Hi everyone! I am looking for some financial advice (PARTITA IVA, TAXES ETC) if anyone is able to help me.

I am a UK resident living in Milan at a permanent address and have obtained a fiscal code. I have been offered a job and my prospective employer wants to pay me on a freelance basis as the salary will increase during my first year of employment.

They have recommended I apply for a "Partita IVA." Does anyone have experience with this? I want to understand if it is possible for me to apply and/if there will be heavy taxes on my salary (because if so I would like to negotiate my contract). 

I would also like to know if there is a thriftier way of taking a freelance wage whilst here in Italy, i.e. can I be paid into my English account?

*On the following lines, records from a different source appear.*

-- ==== Sys2Proof/Machine/TxMac.lean ====
section
/-! DEFINITION. The transmit MAC (spec/13): verification, timestamp captures, the bytes on the wire and their return in near-end
loopback, starts, frame ends and bad tails, pause and PFC frames, fragments. -/

namespace Sys2Proof.Machine

/-! ## Verification (R410 to R414) -/

/-- VERIFY states (R410). -/
def VS.disabled : Nat := 0
def VS.verifying : Nat := 1
def VS.succeeded : Nat := 2
def VS.failed : Nat := 3

/-- The verification state of a port. -/
def Datapath.verState (d : Datapath) (p : Nat) : Nat := d.rd F.penMmStat_VERIFY (penOf p) (slotOf p)

/-- Sets the verification state of a port. -/
def Datapath.setVer (d : Datapath) (p st : Nat) : Datapath := d.wr F.penMmStat_VERIFY st (penOf p) (slotOf p)

/-- PEN_MM_CHG of a port is set (R410). -/
def Datapath.verChg (d : Datapath) (p : Nat) : Datapath := d.wrBit F.penMmChg_CHG (slotOf p) true (penOf p)

/-- Verification of a port begins where the first row of R413 applies. -/
def Datapath.verBegin (d : Datapath) (p : Nat) : Datapath :=
  if isLine p && d.verState p = VS.disabled && d.linkState p = LS.up && d.pmPreemptTc p ≠ 0 &&
      !d.flag F.penMmCtl_VERIFY_DIS (penOf p) (slotOf p) then
    ((d.setVer p VS.verifying).wr F.penMmStat_TRIES 1 (penOf p) (slotOf p)).setTx p { d.txPort p with verPend := true }
  else d

/-- Verification of a port returns to DISABLED (R413). -/
def Datapath.verReset (d : Datapath) (p : Nat) : Datapath :=
  let d := if d.verState p = VS.succeeded then d.verChg p else d
  (d.setVer p VS.disabled).setTx p { d.txPort p with verPend := false }

/-- The verification timer of a port reaches VERIFY_TIME (R413). -/
def Datapath.verTimer (d : Datapath) (p : Nat) : Datapath :=
  let pen := penOf p
  let i := slotOf p
  if d.verState p ≠ VS.verifying then d
  else if d.rd F.penMmStat_TRIES pen i < max (d.rd F.penMmCtl_VERIFY_LIMIT pen i) 1 then
    (d.wr F.penMmStat_TRIES (d.rd F.penMmStat_TRIES pen i + 1) pen i).setTx p { d.txPort p with verPend := true }
  else ((d.setVer p VS.failed).verChg p).tallyAdd p T.MM_VERIFY_FAIL

/-- A valid respond frame arrives (R413). -/
def Datapath.verRespond (d : Datapath) (p : Nat) : Datapath :=
  if d.verState p = VS.verifying then (d.setVer p VS.succeeded).verChg p else d

/-- A valid verify frame arrives (R414). -/
def Datapath.verRequest (d : Datapath) (p : Nat) : Datapath :=
  if d.flag F.penRxCtl_MM_RX_EN (penOf p) (slotOf p) then d.setTx p { d.txPort p with respPend := true } else d

/-- A write of PEN_MM_CTL_i (R410, R413). -/
def Datapath.writeMmCtl (d : Datapath) (p : Nat) (be : BitVec 4) (data : Word) : Datapath :=
  let d := d.writeReg .penMmCtl false be data (penOf p) (slotOf p)
  let d := if F.penMmCtl_RESTART.wo be data = 1 || d.flag F.penMmCtl_VERIFY_DIS (penOf p) (slotOf p) then d.verReset p else d
  d.verBegin p

/-- The word of PEN_MM_STAT_i: ACTIVE is computed (R409, R410). -/
def Datapath.mmStatWord (d : Datapath) (p : Nat) : Word :=
  putBits (RegFile.word d.regs .penMmStat (penOf p) (slotOf p)) 3 3 (b2n (d.preemptActive p))

/-! ## Timestamps (R420 to R425) -/

/-- The fields of a message that a capture carries, from a copy's output bytes (R425). -/
def Capture.ofBytes (k : Capture) (out : List Byte) (h : Nat) : Capture :=
  { k with msg := be out h 1 % 16, dom := be out (h + 4) 1, seq := be out (h + 30) 2 }

/-- The capture of a copy that starts now, with the tallies of its request; none without a request or where the
request is skipped. `out` are its output bytes so far: a one-step request whose bytes may still come waits (R421). -/
def Datapath.takeCapture (d : Datapath) (c : Copy) (x : Frame) (out : List Byte) : Datapath × Option Capture :=
  match c.ts with
  | none => (d, none)
  | some (mode, o) =>
    let p := portOfQ c.q
    let h := d.tsPos c x o
    let b := d.pmTb p
    let k : Capture := { te := d.egressTime p (d.tbNow b), mode := mode, hold := d.holdover b, oneStep := mode ≠ 0,
                         msg := 0, dom := 0, seq := 0, txq := x.tx.map (fun t => (t.txq, t.slot)) }
    let k := k.ofBytes out h
    let need := oneStepNeeds mode
    if mode = 0 then (d.tallyAdd p T.TS_TWO_STEP, some k)
    else if !(mode = 1 || (x.rxTs.isSome && d.pmTb x.port = b)) || 256 < h + need then (d.tallyAdd p T.TS_SKIP, none)
    else if editFits out h need then (d.tallyAdd p T.TS_ONE_STEP, some k)
    else if x.ended then (d.tallyAdd p T.TS_SKIP, none)
    else (d, some { k with waits := true })

/-- A copy ends: its capture takes the message's fields, and a one-step request that waited is judged by the bytes that came
(R421, R425). -/
def Datapath.settleCapture (d : Datapath) (p : Nat) (c : Copy) (x : Frame) (out : List Byte) : Datapath × Option Capture :=
  match c.cap, c.ts with
  | some k, some (_, o) =>
    let h := d.tsPos c x o
    let k' := k.ofBytes out h
    if !k.waits then (d, some k')
    else if editFits out h (oneStepNeeds k.mode) then (d.tallyAdd p T.TS_ONE_STEP, some { k' with waits := false })
    else (d.tallyAdd p T.TS_SKIP, none)
  | k, _ => (d, k)

/-- A capture becomes a transmit record (R425, R501). `outcome` is coded as in the record. -/
def Datapath.passCapture (d : Datapath) (p outcome : Nat) (k : Option Capture) : Datapath :=
  match k with
  | some k => d.timRecord 0 (tsRecord k.te p (b2n k.hold) (b2n k.oneStep) 0 (d.pmTb p) outcome k.msg k.dom k.mode k.seq k.txq)
  | none => d

/-! ## Outcomes (R404) -/

/-- The outcome tally of a row of R404; row 5 is TX_OK. -/
def outcomeTally (row : Nat) : Nat :=
  match row with
  | 1 => T.TX_LINK_ABORT | 2 => T.TX_OVERSIZE | 3 => T.TX_UNDERRUN | 4 => T.TX_STOMPED | _ => T.TX_OK

/-- A copy that started on the wire is counted by a row of R404, its capture is passed, and the worst outcome of its
transmit frame is kept (R425, R447). -/
def Datapath.outcome (d : Datapath) (p row : Nat) (k : Option Capture) (rec' : Option Nat) : Datapath :=
  let d := (d.tallyAdd p (outcomeTally row)).passCapture p (if row = 5 then 0 else row) k
  match rec' with
  | none => d
  | some n =>
    match Tab.find d.trg.txRecs n with
    | some r =>
      if row = 5 then d
      else
        let w := match r.worst with
          | some v => min v row
          | none => row
        { d with trg := { d.trg with txRecs := Tab.set d.trg.txRecs n { r with worst := some w } } }
    | none => d
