-- ==== Sys2Proof/Machine/Troughs.lean ====
section
/-! DEFINITION. The trough engines (spec/14, with the digests of spec/18): polling, transmit fetches and their
completions, receive copies and their completions, the life cycle of queues, context writes. -/

namespace Sys2Proof.Machine

/-! ## Descriptors (R436 to R438) -/

/-- A descriptor slot as read. -/
def descOf (slot : Nat) (b : List Byte) : Desc :=
  { slot := slot, addr := le b 0 8, cookie := le b 8 8, launch := le b 16 8, dgOfs := le b 24 2,
    dgMode := (let m := le b 26 1 % 4; if m = 3 then 0 else m), len := le b 28 2 % 2 ^ 15, lt := bit (le b 30 1) 0,
    more := bit (le b 30 1) 1 }

/-- PHASE of a descriptor slot (R430). -/
def phaseOf (b : List Byte) : Nat := le b 31 1 / 128

/-- The first whole frame of the descriptors taken of a transmit queue, and the rest (R437). -/
def splitFrame : List Desc → Option (List Desc × List Desc)
  | [] => none
  | e :: t => if e.more then (splitFrame t).map (fun r => (e :: r.1, r.2)) else some ([e], t)

/-- The descriptors in front of the first chain of more than n descriptors, if there is one: `run` counts those of the
chain so far. -/
def longChain (n : Nat) : List Desc → List Desc → Nat → Option (List Desc)
  | _, [], _ => none
  | front, e :: t, run =>
    if n ≤ run then some (front.take (front.length - run))
    else longChain n (front ++ [e]) t (if e.more then run + 1 else 0)

/-! ## Polling (R441 to R444) -/

/-- Entries of a client pen's ready store that are taken: the ready descriptors of its receive queues, and 8 reserved for
each poll whose result is outstanding (R441, R467). -/
def Datapath.readyStore (d : Datapath) (k : Nat) : Nat :=
  Tab.sum d.trg.rxq (fun q v =>
    if d.qPort { rx := true, q := q } = some k then v.descs.length + (if v.waiting then 8 else 0) else 0)

/-- Whether a queue of client pen 32 + k is pollable (R441). -/
def Datapath.pollable (d : Datapath) (k : Nat) (x : QRef) : Bool :=
  let t := d.qRt x
  d.qPort x = some k && d.qSt x = QS.running && !t.waiting &&
    (if x.rx then t.descs.length < 8 && d.readyStore k + 8 ≤ 4096 else (splitFrame t.descs).isNone)

/-- A queue falls due (R442). -/
def Datapath.fallDue (d : Datapath) (x : QRef) : Datapath :=
  match d.qPort x with
  | some k =>
    let p := d.trgPen k
    if d.qSt x ≠ QS.running || p.due.contains x then d else d.setTrgPen k { p with due := p.due ++ [x] }
  | none => d

/-- POLL_CLASS of a queue. -/
def Datapath.pollClass (d : Datapath) (x : QRef) : Nat := d.rd (x.f F.trgTxqCfg_POLL_CLASS F.trgRxqCfg_POLL_CLASS) x.q

/-- The poll that a poll opportunity chooses among kicked, hot and due queues; `held` bars the transmit queues of a
held pen (R151, R442). -/
def Datapath.pollPick (d : Datapath) (k : Nat) (held : Bool) : Option (QRef × TrgPen) :=
  let p := d.trgPen k
  let ok (x : QRef) : Bool := d.pollable k x && (x.rx || !held)
  match p.kicks.find? ok, p.hot.find? ok, p.due.find? ok with
  | some x, _, _ => some (x, p)
  | none, some h, some u => if p.lastHot then some (u, { p with lastHot := false }) else some (h, { p with lastHot := true })
  | none, some h, none => some (h, { p with lastHot := true })
  | none, none, some u => some (u, { p with lastHot := false })
  | none, none, none => none

/-- A poll opportunity of client pen 32 + k (R442); `late` tells that the chosen queue fell due more than one interval
ago (R444). -/
def Datapath.pollIssue (d : Datapath) (k : Nat) (late held : Bool) : Datapath :=
  match d.pollPick k held with
  | none => d
  | some (x, p) =>
    let hot := if p.hot.contains x then p.hot.filter (· ≠ x) ++ [x] else p.hot
    let wasDue := p.due.contains x
    let d := d.setTrgPen k { p with kicks := p.kicks.filter (· ≠ x), due := p.due.filter (· ≠ x), hot := hot }
    let d := if late && wasDue then (d.wr F.trgEvt_POLL_LATE 1).count F.trgPollLate_LATE 1 (d.pollClass x) else d
    let a := d.qBase x + d.qFetch x / 8 * 256
    if !d.windowOk (d.qTenant x) 15 a 256 then d.queueError x 2
    else
      (d.setQRt x { d.qRt x with waiting := true }).pmnEvent 0x14 (32 + k) |>.srpWant k
        { r := if x.rx then 1 else 2, write := false, addr := a, len := 1, tenant := d.qTenant x, kind := 1, owner := x.q,
          job := .poll x.rx x.q }
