/-- O32: A frame in reception (RX_FRAME_START, RX_ADDRESS_FILTER, RX_FRAME_READY, RX_FRAME_TRUNCATE,
FLOCK_HEADER_CHECK). On a port outside near-end loopback: a start delimiter on a port that receives takes a
staging entry and its reservation where the pen's staging accepts it, and a new frame record; else the frame is
not accepted and no record is made. At byte 5 a frame that the filter drops is counted in RX_ADDR_DROP and
leaves; one that was not accepted is counted in RX_OVERFLOW; another keeps its ADDR_HIT. The bytes passed on are
those up to the effective MAX_LEN, at 256 bytes the frame is ready on its pen (behind the frames ready before,
where none shares its clock), and one longer than MAX_LEN is marked. A flock frame's header makes it a transit,
local, control or dropped frame. Rests on spec/07_receive_mac.md R206, spec/07_receive_mac.md R213,
spec/07_receive_mac.md R214, spec/07_receive_mac.md R215, spec/07_receive_mac.md R216, spec/17_flock.md R518. -/
def Obligations.FrameStartsAndFilter : Prop :=
  (∀ (s : State) (p frag : Nat), s.dp.carved p = true → s.dp.rxOpen p = true → s.dp.loopMode p ≠ 1 →
    ∃ t, exec (.rxFrameStart p 0xD5 frag) s = .next t ∧ t.sh = s.sh ∧ t.pending = s.pending ∧ t.dp.copies = s.dp.copies ∧
      (∀ f, f ≠ s.dp.nextFrame → t.dp.frame f = s.dp.frame f) ∧
      (s.dp.stageAccepts (penOf p) (s.dp.reservation p) = true → t.dp.nextFrame = s.dp.nextFrame + 1 ∧
        (∃ x, t.dp.frame s.dp.nextFrame = some x ∧ x.port = p ∧ x.inPen = penOf p ∧ x.staged = true ∧ x.ended = false ∧
          x.bytes = [] ∧ x.resv = s.dp.reservation p) ∧
        ∃ y, (t.dp.rxPort p).express = some y ∧ y.fid = some s.dp.nextFrame ∧ y.accepted = true ∧ y.raw = []) ∧
      (s.dp.stageAccepts (penOf p) (s.dp.reservation p) = false → t.dp.frames = s.dp.frames ∧ t.dp.regs = s.dp.regs ∧
        ∃ y, (t.dp.rxPort p).express = some y ∧ y.fid = none ∧ y.accepted = false ∧ y.raw = [])) ∧
  (∀ (s : State) (p : Nat) (bs : List Byte) (y x : RxFrame), (s.dp.rxPort p).express = some y →
    y.frag = [] → s.dp.loopMode p ≠ 1 →
    x = { y with raw := y.raw ++ bs } → y.filtered = false → y.dropped = false → 6 ≤ x.raw.length → x.raw.length < 15 →
    ∃ t, exec (.rxAddressFilter p bs) s = .next t ∧ t.sh = s.sh ∧ t.pending = s.pending ∧ t.dp.copies = s.dp.copies ∧
      (s.dp.filterDrops p (daOf x.raw) = true →
        (t.dp.rxPort p).express = some { x with filtered := true, dropped := true, fid := none } ∧
        (∀ f, y.fid = some f → t.dp.frame f = none) ∧
        Tab.get t.dp.tally (128 * p + T.RX_ADDR_DROP) 0 = (Tab.get s.dp.tally (128 * p + T.RX_ADDR_DROP) 0 + s.dp.tallyStep p) % 2 ^ 56) ∧
      (s.dp.filterDrops p (daOf x.raw) = false → y.accepted = false → y.fid = none →
        (t.dp.rxPort p).express = some { x with filtered := true, dropped := true } ∧ t.dp.frames = s.dp.frames ∧
        Tab.get t.dp.tally (128 * p + T.RX_OVERFLOW) 0 = (Tab.get s.dp.tally (128 * p + T.RX_OVERFLOW) 0 + s.dp.tallyStep p) % 2 ^ 56) ∧
      (s.dp.filterDrops p (daOf x.raw) = false → y.accepted = true →
        (t.dp.rxPort p).express = some { x with filtered := true, addrHit := s.dp.addrHit p (daOf x.raw) } ∧
        t.dp.frames = s.dp.frames ∧ t.dp.tally = s.dp.tally)) ∧
  (∀ (s : State) (p f : Nat) (bs : List Byte) (y x : RxFrame) (z : Frame) (c : Instr),
    c = .rxFrameReady p bs ∨ c = .rxFrameTruncate p bs → (s.dp.rxPort p).express = some y →
    y.frag = [] → s.dp.loopMode p ≠ 1 →
    x = { y with raw := y.raw ++ bs } → y.filtered = true → y.fid = some f → y.flk = .plain → s.dp.frame f = some z →
    z.strip = none → z.ready = false → s.watching = false → s.dp.flkLinkOf p = none → 64 ≤ x.raw.length →
    s.dp.isControl (penOf p) x.raw = false →
    ∃ t z', exec c s = .next t ∧ t.sh = s.sh ∧ t.pending = s.pending ∧ t.dp.copies = s.dp.copies ∧ t.dp.regs = s.dp.regs ∧
      t.dp.frame f = some z' ∧ z'.bytes = x.raw.take (s.dp.effMaxLen p x.raw) ∧ z'.ready = decide (256 ≤ x.raw.length) ∧
      (256 ≤ x.raw.length → (∀ g ∈ s.dp.readyOf z.inPen, s.dp.meets .ready g = false) →
        t.dp.readyOf z.inPen = s.dp.readyOf z.inPen ++ [f]) ∧
      (t.dp.rxPort p).express = some { x with long := y.long || decide (s.dp.effMaxLen p x.raw < x.raw.length) } ∧
      ∀ g, g ≠ f → t.dp.frame g = s.dp.frame g) ∧
  (∀ (s : State) (p l f : Nat) (bs : List Byte) (y x : RxFrame) (z : Frame), (s.dp.rxPort p).express = some y →
    y.frag = [] → s.dp.loopMode p ≠ 1 →
    x = { y with raw := y.raw ++ bs } → y.filtered = true → y.fid = some f → y.flk = .plain → s.dp.frame f = some z →
    s.dp.flkLinkOf p = some l → s.watching = false → 18 ≤ x.raw.length → x.raw.length < 64 →
    s.dp.flkFrame (s.dp.tagsOf (penOf p) x.raw) x.raw = true →
    ∃ t y', exec (.flockHeaderCheck p bs) s = .next t ∧ t.sh = s.sh ∧ t.pending = s.pending ∧ t.dp.copies = s.dp.copies ∧
      (t.dp.rxPort p).express = some y' ∧ y'.flk = (s.dp.flkHeader l x.raw).1 ∧
      ((s.dp.flkHeader l x.raw).1 = .transit → t.dp.frame f = some { z with transit := true }) ∧
      ((s.dp.flkHeader l x.raw).1 = .local' → t.dp.frame f = some z) ∧
      ((s.dp.flkHeader l x.raw).1 = .control ∨ (s.dp.flkHeader l x.raw).1 = .bad → t.dp.frame f = none))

Any help/advice would be great!


----------



## GeordieBorn (Jul 15, 2016)

A quick search of "partita iva in english" would worry me that they are asking! Work in Italy, then you likely have to pay tax there and it will be high!


----------



## KenzoXIV (Nov 13, 2013)

kieronm said:


> Hi everyone! I am looking for some financial advice (PARTITA IVA, TAXES ETC) if anyone is able to help me.
> 
> I am a UK resident living in Milan at a permanent address and have obtained a fiscal code. I have been offered a job and my prospective employer wants to pay me on a freelance basis as the salary will increase during my first year of employment.
> 
> ...


Hi,

A partita IVA is basically a tax code. Taxes are higher in Italy compared to the UK so be prepared to pay a higher amount. Legally this is the way freelance workers tend to go in Italy. Unfortunately being paid into a UK account will make no difference as you have to pay tax in the country which you are legally resident. You can get round this if you stay in Italy less than (I think but you need to google this) 180 days. This will mean you can be resident in a more tax friendly country.

I hope this helps.

Kenzo


----------



## Brit (really) (Sep 6, 2017)

How can you be a UK resident if you have a permanent address in Italy?


----------



## Claudine M. (Aug 30, 2016)

Italians understand permenant residence differently. 'Permenant' just means you have something like a rental contract, for example. They use that contract to help you fill out all the forms to get insurance, cell phones, bank accounts etc. I didn't think they actually expected people to have real residency.

In ireland they just wanted to know that we actually lived in ireland and were expecting to stay, even though we didn't have a rental contract we got a tax number, drivers license and bank account, no problem.

In france I never did figure out exactly how it all worked.
The nice thing was in france was that we could still just go to the doctor, pay for the service, eg. got flue vacination done., without getting all the papers finalized for national health cards and everything.


----------